*Instructions for the task*.
The answer must consist of each line below that contains the word "getD", copied in full.
BEGIN Records for the task
-- ==== Sys2Proof/Machine/Power.lean ====
section
/-! DEFINITION. Islands, power states, the power cap and the die-to-die links (22 R410 to R420). -/

namespace Sys2Proof.Machine

def setIsland (i : Nat) (v : Island) (s : State) : State := { s with islands := ins i v s.islands }

/-- R421: Zalner and the power controller run: their firmware has been verified. -/
def booted (s : State) : Bool := s.boot.done = 4 && !s.boot.recovery

/-! ## The power cap (R420) -/

def averagePower (p : Power) : Nat := p.window.sum / Nat.max 1 p.window.length

/-- R420: the module's power, measured every µs, in milliwatts, with the draws of islands. -/
def execPowerMeasurement (mw : PowerSample) (s : State) : Outc :=
  let s := mw.draws.foldl (fun s d => if d.1 < 64 then setIsland d.1 { islandOf s d.1 with draw := d.2 } s else s) s
  let p : Power := { s.power with window := (mw.module :: s.power.window).take 100 }
  let low := decide (p.window.length = 100) && decide (averagePower p * 10 ≤ p.cap * 1000 * 9)
  .next { s with power := { p with under := if low then p.under + 1 else 0 } }

/-- R420: Zalner sets a cap from 1,200 W to 3,200 W. -/
def execSetPowerCap (watts : Nat) (s : State) : Outc :=
  if !booted s then .fault .notEnabled
  else if 1200 ≤ watts ∧ watts ≤ 3200 then .next { s with power := { s.power with cap := watts, under := 0 } } else .fault .notEnabled

/-- A cluster has a resident gang. -/
def clusterBusy (s : State) (c : Nat) : Bool := s.gangs.any fun g => clusterOf g.2.core = c && g.2.stop ≠ .saved

/-- R415, R420: the cluster islands above P4. -/
def lowerable (s : State) : List Nat := (List.range 48).filter fun i => (islandOf s i).point < 4

/-- R420: of the cluster islands above P4 those with the greatest draw. -/
def greatest (s : State) : List Nat :=
  (lowerable s).filter fun i => (lowerable s).all fun j => decide ((islandOf s j).draw ≤ (islandOf s i).draw)

/-- R420: every 10 µs: over the cap, the island with the greatest draw, an unpredictable one of equals, goes down one point, or the
memory request rate is limited; well below it for 100 µs, the latest of these steps is undone. -/
def execPowerThrottleStep (s : State) : Outc :=
  let p := s.power
  if !booted s then .fault .notEnabled
  else if p.cap * 1000 < averagePower p then
    if (lowerable s).any (clusterBusy s) then
      let (v, s) := freshVal s
      let i := (greatest s).getD (v.toNat % (greatest s).length) 0
      .next (setIsland i { islandOf s i with point := (islandOf s i).point + 1 }
        { s with power := { s.power with lowered := i :: s.power.lowered } })
    else .next { s with power := { p with limited := true } }
  else if 100 ≤ p.under then
    if p.limited then .next { s with power := { p with limited := false } }
    else
      match p.lowered with
      | [] => .next s
      | i :: is =>
        .next (setIsland i { islandOf s i with point := (islandOf s i).point - 1 } { s with power := { p with lowered := is } })
  else .next s

/-! ## Power states (R417 to R419) -/

def coresOf (cluster : Nat) : List Nat := (List.range 32).map (32 * cluster + ·)

/-- R417: a request is on its way to a line's home, or back. -/
def reqsAt (s : State) (t : Req → Bool) : Bool := s.reqs.any t

/-- What the engines of a core have yet to read or write in memory, by line: copies, tiles, streams. -/
def engineLines (c : Core) : List Nat :=
  (c.copies.filter fun r => !r.done && !r.dropped && !r.held).flatMap (fun r => moveLines r.moves)
    ++ (c.mx.queue.filter fun o => !o.done).flatMap (fun o => mxLines o.kind)
    ++ (c.subs.filter fun u => u.2.moving).flatMap fun u => moveLines u.2.pas

/-- The lines that agents are about to reach at their homes: requests, engines, page walks. -/
def linesInFlight (s : State) : List Nat :=
  s.reqs.map (·.line) ++ s.cores.flatMap (fun c => engineLines c.2) ++ s.walks.flatMap fun w => walkLines s w.2.ctx w.2.va.toNat

/-- R187, R405: a core of the cluster is about to take a crew: a ticket of a launch, or a saved crew. -/
def dispatchDue (s : State) (i : Nat) : Bool :=
  (s.ctxs.any fun c => c.2.launches.any fun l =>
      permitted c.2 l.2 (32 * i) && turnCome c.2 l.2 && !(ticketCrews l.2).isEmpty
        && (coresOf i).any fun k => !isVacated s k c.1)
    || s.crews.any fun c => c.2.saved && (coresOf i).any fun k => (!bound s c.1 c.2 || decide (k = c.2.core)) && !isVacated s k c.2.ctx
        && (match look c.2.ctx s.ctxs, launchOf s c.2.ctx c.2.ltag with | some x, some l => permitted x l k | _, _ => false)

/-- R418: an island with running work, or with a request in flight, is in S0. -/
def islandNeeded (s : State) (i : Nat) : Bool :=
  if i < 48 then
    clusterBusy s i || reqsAt s (fun r => clusterOf r.core = i) || s.walks.any (fun w => clusterOf w.2.core = i) || dispatchDue s i
      || s.cores.any (fun c => clusterOf c.1 = i && (!(engineLines c.2).isEmpty || c.2.uo ≠ [] || poolRecords c.2 ≠ 0))
      || s.steals.any fun m => match m.2 with
        | .request _ v _ => clusterOf v = i
        | .refusal t | .records t _ => clusterOf t = i
  else if i < 52 then (linesInFlight s).any fun l => homeDie (128 * l) = i - 48
  else if i < 60 then (s.fills ++ (linesInFlight s).filter fun l => !s.l2.contains l).any fun l => hbmIsland l = i
  else !(linesInFlight s).isEmpty || !s.incMsgs.isEmpty || !s.bcasts.isEmpty || !s.steals.isEmpty

/-- R264, R265: the memory that stands behind a table of a level: its own 32 KiB, and that of the tables and pages below it. -/
def tableMem (s : State) : Nat → Nat → List (Nat × Nat)
  | 0, _ => []
  | fuel + 1, table => (table, 0x8000) :: (List.range 4096).flatMap fun i =>
    match readEntry (3 - fuel) (memNat s (table + 8 * i) 8) with
    | .table t => tableMem s fuel t
    | .page size pa .. => [(pa, size)]
    | .fail _ => []

/-- R418: a context reads memory of a die, or has some there: its tables, its pages, the places of its overflow segments and its log. -/
def ctxOnDie (s : State) (ctx die : Nat) : Bool :=
  (look ctx s.ctxs).any fun c =>
    (tableMem s 3 c.root ++ (c.segs.map fun g => (g.2.base, 64 * g.2.cap)) ++ (c.log.map fun l => (l.base, l.size)).toList).any fun m =>
      decide (homeDie m.1 ≤ die) && decide (die ≤ homeDie (m.1 + m.2))

/-- R418: the queues whose tolerance bears on an island: their contexts may dispatch onto it, read memory on it or hold state in it. Each
context has the homes of its incumbents on every die (R190). -/
def bearing (s : State) (i : Nat) (u : Queue) : Bool :=
  if i < 48 then
    ((look u.ctx s.ctxs).map fun c => c.partition.getLsbD i).getD false || s.crews.any fun c => c.2.ctx = u.ctx && clusterOf c.2.core = i
  else if 52 ≤ i ∧ i < 60 then ctxOnDie s u.ctx ((i - 52) / 2)
  else (look u.ctx s.ctxs).isSome

/-- R417, R418: the deepest state whose exit latency every such queue tolerates: 10 cycles, 2 µs, 200 µs. -/
def byTolerance (s : State) (i : Nat) : Nat :=
  match ((s.queues.filter fun u => bearing s i u.2).map (·.2.tol)).min? with
  | none => 3
  | some t => if 200000 ≤ t then 3 else if 2000 ≤ t then 2 else if 15 ≤ t then 1 else 0

/-- R404, R419: a saved crew's state stands in place: some of its region, or of its gangs' rows and lane slots. -/
def leftInPlace (s : State) (c : Crew) : Bool :=
  !(regionLeft c).all (fun r => r.2 = 0) ||
    c.gangs.any fun k =>
      let l := launchOf s c.ctx c.ltag
      !c.scanned.contains (.rows k) || (l.any (·.hd.wide) && !c.scanned.contains (.wide k)) || (l.any (·.hd.prop) && !c.scanned.contains (.prop k))

/-- R419: a cluster island holds state of some context. -/
def clusterHolds (s : State) (i : Nat) : Bool :=
  clusterBusy s i || (s.crews.any fun c => clusterOf c.2.core = i && (!c.2.saved || leftInPlace s c.2))
    || s.cores.any fun c => clusterOf c.1 = i &&
        (poolCount c.2 ≠ 0 || !c.2.subs.isEmpty || !c.2.copies.isEmpty || !c.2.copyPend.isEmpty
          || (match c.2.mx.owner with | some x => decide (c.2.mx ≠ freshEngine x) | none => false))

/-- R419: the deepest state the kind of island permits. -/
def byKind (s : State) (i : Nat) : Nat :=
  if i < 48 then (if clusterHolds s i then 2 else 3)
  else if i < 52 then (if s.ctxs.isEmpty then 3 else 0)
  else if i < 60 then 2
  else if s.ctxs.isEmpty then 3 else 0

/-- R418. -/
def islandTarget (s : State) (i : Nat) : Nat := if islandNeeded s i then 0 else Nat.min (byTolerance s i) (byKind s i)

/-- R417: a core whose cluster is switched off keeps what stands elsewhere: Zalner's requests and grants, and what has been scanned
out. R182: the sequences of a context count on for as long as it exists. -/
def Core.off (k : Nat) (c : Core) : Core :=
  { Core.reset k with
    gangSeq := c.gangSeq, spawnSeq := c.spawnSeq, subSeq := c.subSeq, promise := c.promise
    mx := (c.mx.owner.map freshEngine).getD Matrix.reset, mxSaved := c.mxSaved, vacated := c.vacated
    perf := { Perf.reset with owner := c.perf.owner, ring := c.perf.ring, size := c.perf.size } }

/-- R417, R419: what an island loses when it is switched off. -/
def switchOff (i : Nat) (s : State) : State :=
  if i < 48 then
    (coresOf i).foldl (fun s k => if (look k s.cores).isNone then s else updCore k (Core.off k) s) { s with ctlb := del i s.ctlb }
  else if i < 52 then
    { s with l2 := s.l2.filter fun l => homeDie (128 * l) ≠ i - 48, rdc := del (i - 48) s.rdc, rdcDesc := del (i - 48) s.rdcDesc }
  else s

/-- R191: a core that comes back has the copies of the incumbents as their homes hold them (assumption 88). -/
def freshIncs (s : State) (k : Nat) : State :=
  updCore k (fun c => { c with incs := s.ctxs.foldl (fun m x => x.2.incs.foldl (fun m i => ins (16 * x.1 + i.1) i.2 m) m) c.incs }) s

/-- R417 to R419: the controller takes an island to a deeper state, or starts its exit to S0. -/
def execIslandStateChange (i : Nat) (s : State) : Outc :=
  let v := islandOf s i
  let t := islandTarget s i
  if 64 ≤ i ∨ v.exiting ∨ t = v.st then .fault .notEnabled
  else if t < v.st then .next (setIsland i { v with exiting := true } s)
  else .next (setIsland i { v with st := t } (if t = 3 then switchOff i s else s))

/-- An island outside S0 is needed, and its exit has not begun. -/
def islandWake (s : State) (i : Nat) : Bool :=
  let v := islandOf s i
  decide (v.st ≠ 0) && !v.exiting && islandNeeded s i

/-- R417: the exit completes, and what has waited for it performs. -/
def execIslandExitComplete (i : Nat) (s : State) : Outc :=
  let v := islandOf s i
  if !v.exiting then .fault .notEnabled
  else .next (setIsland i { v with st := 0, exiting := false } (if v.st = 3 ∧ i < 48 then (coresOf i).foldl freshIncs s else s))

/-! ## Links (R411) -/

def isLink (src dst : Nat) : Bool := decide (src < 4) && decide (dst < 4) && decide (src ≠ dst)

/-- R411: a flit is sent again; values and orders do not change. -/
def execFlitRetransmit (src dst : Nat) (s : State) : Outc :=
  if !isLink src dst then .fault .notEnabled
  else .next { s with resent := ins (4 * src + dst) ((look (4 * src + dst) s.resent).getD 0 + 1) s.resent }

/-- R411: the link no longer delivers, and Zalner is told. -/
def execLinkFailure (src dst : Nat) (s : State) : Outc :=
  if !isLink src dst ∨ s.links.contains (src, dst) then .fault .notEnabled
  else .next { s with links := s.links ++ [(src, dst)]
                      reports := s.reports ++ [⟨none, 0, 0, num64 (4 * src + dst), []⟩] }

/-- R411: the link recovers, and the accesses that waited on it go on. -/
def execLinkRecovery (src dst : Nat) (s : State) : Outc :=
  if s.links.contains (src, dst) then .next { s with links := s.links.filter (· ≠ (src, dst)) } else .fault .notEnabled

end Sys2Proof.Machine
end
END Records for the task
*Written solution*.
      let i := (greatest s).getD (v.toNat % (greatest s).length) 0
    ((look u.ctx s.ctxs).map fun c => c.partition.getLsbD i).getD false || s.crews.any fun c => c.2.ctx = u.ctx && clusterOf c.2.core = i
    mx := (c.mx.owner.map freshEngine).getD Matrix.reset, mxSaved := c.mxSaved, vacated := c.vacated
  else .next { s with resent := ins (4 * src + dst) ((look (4 * src + dst) s.resent).getD 0 + 1) s.resent }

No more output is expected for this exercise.